How could you give the power of building machine learning models and scale them for anyone in an organization?
How could anyone build models without heavily relying on data scientists?
Auto ML solutions automatically provide the ability to discover the best algorithms and hyperparameters for your data.
Building machine learning models can be tedious and time-consuming, especially if you're not an experienced data scientist. And even if you are an experienced data scientist, building models still requires a lot of trial and error to find the best algorithms and hyperparameters for your data. This is where Auto ML solutions come in.
Auto ML is a process of automatically discovering the best algorithms and hyperparameters for your data. You don't have to spend hours or days trying different models and tweaking parameters. Auto ML does all of that for you.
This post will examine Amazon SageMaker Canvas, a brand new AutoML solution to build end-to-end data pipelines and train ML models at scale.
An intro to Amazon SageMaker.
SageMaker is a fully-managed platform that enables developers and data scientists to quickly and easily build, train, and deploy machine learning models at scale. If not familiar, I would highly recommend checking out the docs.
If you want to build a machine learning workflow without SageMaker, you'll need to set up and manage a lot of infrastructures yourself.
For instance, to store and process your data, you'll need to set up and manage data storage (e.g., S3, DynamoDB) and compute resources (e.g., EC2, EMR). To train your machine learning models, you'll need to set up and manage a training environment (e.g., TensorFlow, MXNet, PyTorch). To deploy your machine learning models, you'll need to set up and manage a prediction environment (e.g., Amazon Lambda, Amazon API Gateway).
SageMaker takes care of all of that for you.
With SageMaker, you can focus on what matters most to you: building and training your machine learning models. When you need more resources, SageMaker will automatically scale up for you. And when you're done with your machine learning models, SageMaker will automatically clean up all your resources.

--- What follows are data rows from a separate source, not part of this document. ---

-- ==== Sys2Proof/Machine/Dispatch.lean ====
section
/-! DEFINITION. One arm per command: a direct call of its meaning. -/

namespace Sys2Proof.Machine

/-- The effect of a command on everything but the queue. -/
def exec (i : Instr) (s : State) : Host.Outcome State Fault Refusal :=
  match i with
  | .sendDecision p => Sys2Proof.Machine.execSendDecision p s
  | .lineBegin p => Sys2Proof.Machine.execLineBegin p s
  | .overspeedEpisodeEnd p => Sys2Proof.Machine.execOverspeedEpisodeEnd p s
  | .linePacked p => Sys2Proof.Machine.execLinePacked p s
  | .primingDone p => Sys2Proof.Machine.execPrimingDone p s
  | .ingestHeader ring d record => Sys2Proof.Machine.execIngestHeader ring d record s
  | .ingestPlaneRaw ring d band => Sys2Proof.Machine.execIngestPlaneRaw ring d band s
  | .ingestPlaneIbrik ring d container => Sys2Proof.Machine.execIngestPlaneIbrik ring d container s
  | .seal ring d => Sys2Proof.Machine.execSeal ring d s
  | .cancelSection ring d => Sys2Proof.Machine.execCancelSection ring d s
  | .place ring d => Sys2Proof.Machine.execPlace ring d s
  | .cancelPlacement ring d => Sys2Proof.Machine.execCancelPlacement ring d s
  | .placementResolve g => Sys2Proof.Machine.execPlacementResolve g s
  | .loadTable ring d image => Sys2Proof.Machine.execLoadTable ring d image s
  | .waveLoad ring d image => Sys2Proof.Machine.execWaveLoad ring d image s
  | .phoTableLoad ring d image => Sys2Proof.Machine.execPhoTableLoad ring d image s
  | .waitingLoadCommit kind target => Sys2Proof.Machine.execWaitingLoadCommit kind target s
  | .readTable ring d => Sys2Proof.Machine.execReadTable ring d s
  | .tempReport p frame => Sys2Proof.Machine.execTempReport p frame s
  | .tempTimeout p h => Sys2Proof.Machine.execTempTimeout p h s
  | .waveBankWrite p => Sys2Proof.Machine.execWaveBankWrite p s
  | .waveAck p frame => Sys2Proof.Machine.execWaveAck p frame s
  | .waveAckTimeout p => Sys2Proof.Machine.execWaveAckTimeout p s
  | .encTransition e a b held t => Sys2Proof.Machine.execEncTransition e a b held t s
  | .quadWindowEnd e => Sys2Proof.Machine.execQuadWindowEnd e s
  | .encIndex e level held t => Sys2Proof.Machine.execEncIndex e level held t s
  | .estimatorTick => Sys2Proof.Machine.execEstimatorTick s
  | .webStopTimeout => Sys2Proof.Machine.execWebStopTimeout s
  | .ssiRequest => Sys2Proof.Machine.execSsiRequest s
  | .ssiPeriod => Sys2Proof.Machine.execSsiPeriod s
  | .ssiHeldStart => Sys2Proof.Machine.execSsiHeldStart s
  | .ssiReading init edges => Sys2Proof.Machine.execSsiReading init edges s
  | .posLoadNow => Sys2Proof.Machine.execPosLoadNow s
  | .posLoadSsi => Sys2Proof.Machine.execPosLoadSsi s
  | .posRebase => Sys2Proof.Machine.execPosRebase s
  | .slipWindowEnd => Sys2Proof.Machine.execSlipWindowEnd s
  | .geomCommit => Sys2Proof.Machine.execGeomCommit s
  | .latchTrigger n level held t => Sys2Proof.Machine.execLatchTrigger n level held t s
  | .latchSoft n => Sys2Proof.Machine.execLatchSoft n s
  | .latchResultRead n => Sys2Proof.Machine.execLatchResultRead n s
  | .cmpArm n v => Sys2Proof.Machine.execCmpArm n v s
  | .cmpDisarm n v => Sys2Proof.Machine.execCmpDisarm n v s
  | .cmpFire n => Sys2Proof.Machine.execCmpFire n s
  | .outputPulseEnd pin => Sys2Proof.Machine.execOutputPulseEnd pin s
  | .portEnable p v => Sys2Proof.Machine.execPortEnable p v s
  | .portDisable p v => Sys2Proof.Machine.execPortDisable p v s
  | .portRetrainCmd p v => Sys2Proof.Machine.execPortRetrainCmd p v s
  | .downTimeout p => Sys2Proof.Machine.execDownTimeout p s
  | .detectTest p first second => Sys2Proof.Machine.execDetectTest p first second s
  | .tsAReceived p block satisfied want => Sys2Proof.Machine.execTsAReceived p block satisfied want s
  | .tsBReceived p block => Sys2Proof.Machine.execTsBReceived p block s
  | .trainTimeout p => Sys2Proof.Machine.execTrainTimeout p s
  | .blockLockAcquired p blocks => Sys2Proof.Machine.execBlockLockAcquired p blocks s
  | .blockLockLost p blocks => Sys2Proof.Machine.execBlockLockLost p blocks s
  | .lockComplete p blocks => Sys2Proof.Machine.execLockComplete p blocks s
  | .lockTimeout p => Sys2Proof.Machine.execLockTimeout p s
  | .statCaps p frame => Sys2Proof.Machine.execStatCaps p frame s
  | .syncEcho p frame t4 => Sys2Proof.Machine.execSyncEcho p frame t4 s
  | .statAck p frame => Sys2Proof.Machine.execStatAck p frame s
  | .capsTimeout p => Sys2Proof.Machine.execCapsTimeout p s
  | .syncPeriodic p => Sys2Proof.Machine.execSyncPeriodic p s
  | .nak p frame => Sys2Proof.Machine.execNak p frame s
  | .statTimeout p => Sys2Proof.Machine.execStatTimeout p s
  | .partnerWindowEnd p => Sys2Proof.Machine.execPartnerWindowEnd p s
  | .ctlResendTimeout p => Sys2Proof.Machine.execCtlResendTimeout p s
  | .deskew c => Sys2Proof.Machine.execDeskew c s
  | .csiFrameStart c ecc => Sys2Proof.Machine.execCsiFrameStart c ecc s
  | .csiPixelData c dataType ecc samples heldBack => Sys2Proof.Machine.execCsiPixelData c dataType ecc samples heldBack s
  | .csiFrameEnd c ecc => Sys2Proof.Machine.execCsiFrameEnd c ecc s
  | .csiOtherPacket c channel dataType ecc => Sys2Proof.Machine.execCsiOtherPacket c channel dataType ecc s
  | .cameraFrameTimeout c => Sys2Proof.Machine.execCameraFrameTimeout c s
  | .expCommit c v => Sys2Proof.Machine.execExpCommit c v s
  | .expSetWritten c => Sys2Proof.Machine.execExpSetWritten c s
  | .i2cNak c entry => Sys2Proof.Machine.execI2cNak c entry s
  | .cameraPortDisable c v => Sys2Proof.Machine.execCameraPortDisable c v s
  | .capbuf ring d => Sys2Proof.Machine.execCapbuf ring d s
  | .loopPeriodEnd => Sys2Proof.Machine.execLoopPeriodEnd s
  | .loopGainReset bars => Sys2Proof.Machine.execLoopGainReset bars s
  | .loopToneReset bars => Sys2Proof.Machine.execLoopToneReset bars s
  | .loopHoldEnd => Sys2Proof.Machine.execLoopHoldEnd s
  | .camBlack ring d => Sys2Proof.Machine.execCamBlack ring d s
  | .camBlackTimeout c => Sys2Proof.Machine.execCamBlackTimeout c s
  | .pair => Sys2Proof.Machine.execPair s
  | .unpair => Sys2Proof.Machine.execUnpair s
  | .checkpointNow => Sys2Proof.Machine.execCheckpointNow s
  | .pairLinkTimeout => Sys2Proof.Machine.execPairLinkTimeout s
  | .pairIndexTimeout => Sys2Proof.Machine.execPairIndexTimeout s
  | .pairReadyTimeout => Sys2Proof.Machine.execPairReadyTimeout s
  | .hello t frame => Sys2Proof.Machine.execHello t frame s
  | .hb t frame => Sys2Proof.Machine.execHb t frame s
  | .hbSend t => Sys2Proof.Machine.execHbSend t s
  | .announce t frame => Sys2Proof.Machine.execAnnounce t frame s
  | .change t frame => Sys2Proof.Machine.execChange t frame s
  | .vote t frame => Sys2Proof.Machine.execVote t frame s
  | .decide t frame => Sys2Proof.Machine.execDecide t frame s
  | .data t frame => Sys2Proof.Machine.execData t frame s
  | .ckpt t frame => Sys2Proof.Machine.execCkpt t frame s
  | .check t frame => Sys2Proof.Machine.execCheck t frame s
  | .checkFireSend => Sys2Proof.Machine.execCheckFireSend s
  | .give t frame => Sys2Proof.Machine.execGive t frame s
  | .join t frame => Sys2Proof.Machine.execJoin t frame s
  | .twinAliveEdge => Sys2Proof.Machine.execTwinAliveEdge s
  | .twinAliveToggle => Sys2Proof.Machine.execTwinAliveToggle s
  | .partnerTimeout => Sys2Proof.Machine.execPartnerTimeout s
  | .announceTimeout p => Sys2Proof.Machine.execAnnounceTimeout p s
  | .voteTimeout => Sys2Proof.Machine.execVoteTimeout s
  | .decideTimeout => Sys2Proof.Machine.execDecideTimeout s
  | .rejoinTimer => Sys2Proof.Machine.execRejoinTimer s
  | .pcieLinkLoss cause => Sys2Proof.Machine.execPcieLinkLoss cause s
  | .l1Entry => Sys2Proof.Machine.execL1Entry s
  | .kick => Sys2Proof.Machine.execKick s
  | .doorbellPoll => Sys2Proof.Machine.execDoorbellPoll s
  | .doorbellRead block => Sys2Proof.Machine.execDoorbellRead block s
  | .ringEnable r v => Sys2Proof.Machine.execRingEnable r v s
  | .ringDisable r v => Sys2Proof.Machine.execRingDisable r v s
  | .nop ring d => Sys2Proof.Machine.execNop ring d s
  | .checkpoint ring d => Sys2Proof.Machine.execCheckpoint ring d s
  | .completionPost cring => Sys2Proof.Machine.execCompletionPost cring s
  | .statusBlockWrite r => Sys2Proof.Machine.execStatusBlockWrite r s
  | .ringIrqTimer r => Sys2Proof.Machine.execRingIrqTimer r s
  | .drmRetrain ring d => Sys2Proof.Machine.execDrmRetrain ring d s
  | .drmZq ring d => Sys2Proof.Machine.execDrmZq ring d s
  | .drmSelfref ring d => Sys2Proof.Machine.execDrmSelfref ring d s
  | .linkRetrain ring d => Sys2Proof.Machine.execLinkRetrain ring d s
  | .waveReload ring d => Sys2Proof.Machine.execWaveReload ring d s
  | .almWrite ring d record => Sys2Proof.Machine.execAlmWrite ring d record s
  | .twinCkpt ring d => Sys2Proof.Machine.execTwinCkpt ring d s
  | .spit ring d param => Sys2Proof.Machine.execSpit ring d param s
  | .strip ring d param => Sys2Proof.Machine.execStrip ring d param s
  | .deferredStart => Sys2Proof.Machine.execDeferredStart s
  | .deferTimeout => Sys2Proof.Machine.execDeferTimeout s
  | .scheduledZq => Sys2Proof.Machine.execScheduledZq s
  | .scheduledRetrain => Sys2Proof.Machine.execScheduledRetrain s
  | .scheduledCheckpoint => Sys2Proof.Machine.execScheduledCheckpoint s
  | .faultHandle => Sys2Proof.Machine.execFaultHandle s
  | .fatalQuiesce => Sys2Proof.Machine.execFatalQuiesce s
  | .faultAck v => Sys2Proof.Machine.execFaultAck v s
  | .quietRecovery c => Sys2Proof.Machine.execQuietRecovery c s
  | .recordClear v => Sys2Proof.Machine.execRecordClear v s
  | .faultForce src v => Sys2Proof.Machine.execFaultForce src v s
  | .pwrEnRise => Sys2Proof.Machine.execPwrEnRise s
  | .pgoodRise => Sys2Proof.Machine.execPgoodRise s
  | .railTimeout => Sys2Proof.Machine.execRailTimeout s
  | .railFault => Sys2Proof.Machine.execRailFault s
  | .powerDown pwrEnFell => Sys2Proof.Machine.execPowerDown pwrEnFell s
  | .rampDownEnd => Sys2Proof.Machine.execRampDownEnd s
  | .coldReset => Sys2Proof.Machine.execColdReset s
  | .resetRelease => Sys2Proof.Machine.execResetRelease s
  | .pllLock => Sys2Proof.Machine.execPllLock s
  | .factoryLoadDone => Sys2Proof.Machine.execFactoryLoadDone s
  | .pcieResetRelease => Sys2Proof.Machine.execPcieResetRelease s
  | .finish => Sys2Proof.Machine.execFinish s
  | .print => Sys2Proof.Machine.execPrint s
  | .stop => Sys2Proof.Machine.execStop s
  | .warmReset v => Sys2Proof.Machine.execWarmReset v s
  | .warmResetEnd => Sys2Proof.Machine.execWarmResetEnd s
  | .clockLoss => Sys2Proof.Machine.execClockLoss s
  | .clockRecovered => Sys2Proof.Machine.execClockRecovered s
  | .trainInit c v => Sys2Proof.Machine.execTrainInit c v s
  | .trainMrw c v => Sys2Proof.Machine.execTrainMrw c v s
  | .trainMrr c v => Sys2Proof.Machine.execTrainMrr c v s
  | .trainCbt c v => Sys2Proof.Machine.execTrainCbt c v s
  | .trainWckLevel c v => Sys2Proof.Machine.execTrainWckLevel c v s
  | .trainWrite c v => Sys2Proof.Machine.execTrainWrite c v s
  | .trainRead c v => Sys2Proof.Machine.execTrainRead c v s
  | .trainClear c v => Sys2Proof.Machine.execTrainClear c v s
  | .trainZq c v => Sys2Proof.Machine.execTrainZq c v s
  | .trainVerify c v => Sys2Proof.Machine.execTrainVerify c v s
  | .trainCommit c v => Sys2Proof.Machine.execTrainCommit c v s
  | .trainStepEnd c answered result errors => Sys2Proof.Machine.execTrainStepEnd c answered result errors s
  | .dramRequest src write addr bursts payload => Sys2Proof.Machine.execDramRequest src write addr bursts payload s
  | .refreshDue c rank pair => Sys2Proof.Machine.execRefreshDue c rank pair s
  | .dramTempPoll c r0 r1 => Sys2Proof.Machine.execDramTempPoll c r0 r1 s
  | .rhWindowStart => Sys2Proof.Machine.execRhWindowStart s
  | .retrainSlice c last pass rd wr wck => Sys2Proof.Machine.execRetrainSlice c last pass rd wr wck s
  | .zqLatch c => Sys2Proof.Machine.execZqLatch c s
  | .selfrefEntry => Sys2Proof.Machine.execSelfrefEntry s
  | .selfrefTimeout => Sys2Proof.Machine.execSelfrefTimeout s
  | .selfrefExit => Sys2Proof.Machine.execSelfrefExit s
  | .crossingWriteApply x => Sys2Proof.Machine.execCrossingWriteApply x s
  | .crossingTimeout x side => Sys2Proof.Machine.execCrossingTimeout x side s
  | .crossingResync x => Sys2Proof.Machine.execCrossingResync x s
  | .pixPllEnable v => Sys2Proof.Machine.execPixPllEnable v s
  | .pixPllLock => Sys2Proof.Machine.execPixPllLock s
  | .netRateWrite v => Sys2Proof.Machine.execNetRateWrite v s
  | .netStep v => Sys2Proof.Machine.execNetStep v s
  | .netLoad v => Sys2Proof.Machine.execNetLoad v s
  | .timeSnapshot => Sys2Proof.Machine.execTimeSnapshot s
  | .monoWrap => Sys2Proof.Machine.execMonoWrap s
  | .netWrap => Sys2Proof.Machine.execNetWrap s
  | .secondsCommit v => Sys2Proof.Machine.execSecondsCommit v s
  | .secondRollover => Sys2Proof.Machine.execSecondRollover s
  | .pulseArm n v => Sys2Proof.Machine.execPulseArm n v s
  | .pulseFire n => Sys2Proof.Machine.execPulseFire n s
  | .pulseWidthEnd n => Sys2Proof.Machine.execPulseWidthEnd n s
  | .netTx ring d frame => Sys2Proof.Machine.execNetTx ring d frame s
  | .netTxDone => Sys2Proof.Machine.execNetTxDone s
  | .netRxbuf ring d => Sys2Proof.Machine.execNetRxbuf ring d s
  | .netRxFrame frame fcsOk => Sys2Proof.Machine.execNetRxFrame frame fcsOk s
  | .netLinkChange exchange => Sys2Proof.Machine.execNetLinkChange exchange s
  | .txtsPost => Sys2Proof.Machine.execTxtsPost s
  | .txtsRead => Sys2Proof.Machine.execTxtsRead s
  | .eyeEnable v => Sys2Proof.Machine.execEyeEnable v s
  | .eyeDisable v => Sys2Proof.Machine.execEyeDisable v s
  | .eyeCommit => Sys2Proof.Machine.execEyeCommit s
  | .displayLineStart missing => Sys2Proof.Machine.execDisplayLineStart missing s
  | .commitPoint => Sys2Proof.Machine.execCommitPoint s
  | .dieTempSample x => Sys2Proof.Machine.execDieTempSample x s
  | .vinSample raw => Sys2Proof.Machine.execVinSample raw s
  | .almWrGo record => Sys2Proof.Machine.execAlmWrGo record s
  | .almWriteDone programmed readBackOk => Sys2Proof.Machine.execAlmWriteDone programmed readBackOk s
  | .almReadData => Sys2Proof.Machine.execAlmReadData s
  | .loCaptureRead off => Sys2Proof.Machine.execLoCaptureRead off s
  | .chStatusRead c => Sys2Proof.Machine.execChStatusRead c s
  | .registerWrite off v enables => Sys2Proof.Machine.execRegisterWrite off v enables s
  | .cameraPortEnable c v => Sys2Proof.Machine.execCameraPortEnable c v s
  | .pcieLinkUp cfg => Sys2Proof.Machine.execPcieLinkUp cfg s
  | .undervoltageLockoutRelease pwrEn => Sys2Proof.Machine.execUndervoltageLockoutRelease pwrEn s
  | .dieResetHoldEnd => Sys2Proof.Machine.execDieResetHoldEnd s
  | .railRetry => Sys2Proof.Machine.execRailRetry s

end Sys2Proof.Machine
end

SageMaker Canvas is a new End-to-End AutoML solution that makes it easy for anyone in an organization to quickly and easily build, train, and deploy machine learning models at scale.
SageMaker Canvas is designed to be used by both data scientists and non-data scientists.
Data scientists can use SageMaker Canvas to build and iterate on machine learning models quickly. Non-data scientists can use SageMaker Canvas to build machine learning models without heavily relying on data scientists.
Building a machine learning model with SageMaker Canvas is simple. Here are the reasons why SageMaker is here to make a difference in the way people work with ML:
Connecting a wide range of data sources
Connecting to data sources is the first hurdle for most people. With SageMaker Canvas, you can connect to data sources using a simple point and click interface. SageMaker connects well with popular data sources like Amazon S3, Amazon Redshift, and Amazon Athena. You can also connect your data lake/warehouse such as Snowflake.
Once connected, you can join datasets from multiple data sources and get a single view of your data.
Semi-automated data cleaning and preparation
After your data is connected, the next step is to prepare your data for modeling. SageMaker Canvas provides a visual interface that makes it easy to do.
You can easily select the columns you want to use for your machine learning models, and SageMaker will automatically detect the data types. You can also specify how you want to handle missing values.
Building and training ML models with drag and drop interface
After your data is prepared, the next step is to select an algorithm and hyperparameters. With SageMaker Canvas, you can choose from a wide range of algorithms, including XGBoost, Linear Learner, Factorization Machines, and more profound neural networks such as Amazon Neural Factorization Machines (NFM) and Amazon DeepAR+.
You can also specify the range of hyperparameters.
You can also specify the hyperparameters for your machine learning models. SageMaker will automatically tune your hyperparameters and select the best model for you.
Deploy your ML model into production systems
After your machine learning model is trained, the next step is to deploy your machine learning model. With SageMaker Canvas, you can quickly deploy your machine learning models as a web service or batch prediction.
You can also monitor your deployed machine learning models in real-time and get alerts when there are issues.
Flexible Pricing Model
SageMaker Canvas has a flexible pricing model when you're using Canvas. Each session costs $1.9 for every hour.
Model training is priced separately and in steps. The first 10M cells cost you $30/million cells. This is often good enough for basic models. For the following 90M cells, the cost is only $15/million cells. Lastly, you'll have to pay only $7/million for datasets beyond 100M cells. That's for projects with more extensive training sets.
If you compare these costs with hiring a separate data scientist for every task, you'd appreciate SageMaker Canvas.
SageMaker Canvas is an excellent tool by AWS. The tool allows everyone to build an end-to-end machine learning pipeline without a data scientist.
It's built on top of Amazon SageMaker, a one-stop-shop for all ML-related infrastructure needs. Canvas extends it with a visual editor and friendly workflow interfaces to simplify the process.
Further, Canvas's attractive Flexi price model makes it a perfect solution for organizations at every stage.